-- ==== Sys2Proof/Machine/Ops.lean ====
section
/-! DEFINITION. Operations shared by the blocks: timers, draws by chance, notices without an order, named reads of
the state, and the bytes of the spill log. -/

namespace Sys2Proof.Machine

/-! ### Time -/

/-- Seconds, minutes and hours in elapsed milliseconds. -/
def seconds (n : Nat) : Nat := n * 1000
def minutes (n : Nat) : Nat := n * 60000
def hours (n : Nat) : Nat := n * 3600000

/-- Whether a timer runs and its expiry has been reached (log 1). -/
def State.due (s : State) (timer : Option Nat) : Bool :=
  match timer with
  | none => false
  | some x => decide (x ≤ s.elapsed)

/-- The present instant with its stamp (R61). -/
def State.now (s : State) : Stamped := ⟨s.elapsed, s.time.t⟩

/-- Whole backoff slots of 16 byte-times, 25/3 ms each, in elapsed ms, rounded down (R1; log 2). -/
def slotTime (n : Nat) : Nat := n * 25 / 3

/-- The time that a bulletin of n bytes takes on the line, n byte-times of 25/48 ms each, in elapsed ms, rounded down
(R1; log 2). -/
def bulletinTime (n : Nat) : Nat := n * 25 / 48

/-- The idle gap of 4 byte-times, 25/12 ms, in elapsed ms, rounded down (R1; log 14). -/
def idleGap : Nat := 2

/-- Whether the part is in RUN. -/
def State.inRun (s : State) : Bool := s.port.run == .run

/-! ### Notices to different blocks, in an order that is not given -/

/-- Two notices to different blocks: either may be taken first (1.3.6), as a fresh free value says (log 5). Where both
orders end alike the choice cannot show, and the result is written without it. -/
def inEitherOrder (f g : State → State) (s : State) : State :=
  let s1 := { s with free.orders := s.free.orders + 1 }
  let a := g (f s1)
  let b := f (g s1)
  if a = b then a else if Config.firstTaken s.free.orders then a else b

/-! ### Named reads -/

/-- The configuration in force (R190). -/
def State.cfg (s : State) : Items := s.port.committed

/-- Whether a digital input is recognised as asserted (R70). -/
def State.asserted (s : State) (i : DigitalIn) : Bool := (s.input.digital.get i).recognised == some true

def State.sewer (s : State) : GaugeChannel := s.input.gauges.sewer
def State.tankGauge (s : State) : GaugeChannel := s.input.gauges.tank
def State.overflow (s : State) : GaugeChannel := s.input.gauges.overflow

/-- The own address in force; 0.0 before the first COMMIT, when nothing uses it. -/
def State.ownAddress (s : State) : Addr := s.cfg.stationAddress.getD 0

/-- The station number of an address, its lower byte (1.3.4). -/
def stationOf (a : Addr) : Nat := a.toNat % 256

/-- The branch number of an address, its upper byte (1.3.4). -/
def branchOf (a : Addr) : Nat := a.toNat / 256

/-- A value held at an upper bound once it would pass it. -/
def saturate (bound n : Nat) : Nat := min bound n

/-- A value held within two bounds. -/
def clampNat (lo hi n : Nat) : Nat := max lo (min hi n)

/-- Modulo 2^32 (R178). -/
def wrap32 (n : Nat) : Nat := n % 2 ^ 32

/-! ### Piecewise tables (R82, R114) -/

/-- Whether x-values strictly increase and y-values do not decrease (R81, R107, R189 b, c). -/
def monotonic : List Point → Bool
  | p :: q :: rest => decide (p.x < q.x ∧ p.y ≤ q.y) && monotonic (q :: rest)
  | _ => true

/-- The last y of a table: the volume of a full tank, or the flow at the last head. -/
def lastY (ps : List Point) : Nat := (ps.getLast?.map Point.y).getD 0

/-- The last x of a table. -/
def lastX (ps : List Point) : Nat := (ps.getLast?.map Point.x).getD 0

/-- R82 a to c, R114 c and d: the y of x, clamped to the first and the last point, and between two points the y of the
lower one plus the floor of the proportional part. -/
def interpolate : List Point → Nat → Nat
  | [], _ => 0
  | [p], _ => p.y
  | p :: q :: rest, x =>
    if x < p.x then p.y
    else if x < q.x then p.y + (x - p.x) * (q.y - p.y) / (q.x - p.x)
    else interpolate (q :: rest) x

/-! ### The bytes of the spill log (R175) -/

/-- What a byte of the log reads as that no cell lists: a full reset writes zeros to all slots (R175). -/
def Memory.unlisted : Byte := 0

/-- The canonical form: addresses strictly rising, and no cell equal to what an unlisted address reads as. -/
def Memory.wf : List Host.Cell → Bool
  | [] => true
  | [c] => c.2 != Memory.unlisted
  | c :: d :: rest => c.2 != Memory.unlisted && decide (c.1 < d.1) && Memory.wf (d :: rest)

/-- The byte at an address. -/
def Memory.read : List Host.Cell → Nat → Byte
  | [], _ => Memory.unlisted
  | c :: rest, a => if c.1 = a then c.2 else Memory.read rest a

/-- A byte written at an address; writing what an unlisted address reads as removes the cell. -/
def Memory.write : List Host.Cell → Nat → Byte → List Host.Cell
  | [], a, b => if b = Memory.unlisted then [] else [(a, b)]
  | c :: rest, a, b =>
    if a < c.1 then (if b = Memory.unlisted then c :: rest else (a, b) :: c :: rest)
    else if a = c.1 then (if b = Memory.unlisted then rest else (a, b) :: rest)
    else c :: Memory.write rest a b

/-- Bytes written from an address on. -/
def Memory.writeAll : List Host.Cell → Nat → List Byte → List Host.Cell
  | m, _, [] => m
  | m, a, b :: bs => Memory.writeAll (Memory.write m a b) (a + 1) bs

/-- n bytes read from an address on. -/
def Memory.readAll (m : List Host.Cell) (a n : Nat) : List Byte :=
  (List.range n).map fun i => Memory.read m (a + i)

end Sys2Proof.Machine
end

** Exercise goal **
If a line of the listing above holds the string "upper", copy it.

** Result for this exercise **
/-- The branch number of an address, its upper byte (1.3.4). -/
/-- A value held at an upper bound once it would pass it. -/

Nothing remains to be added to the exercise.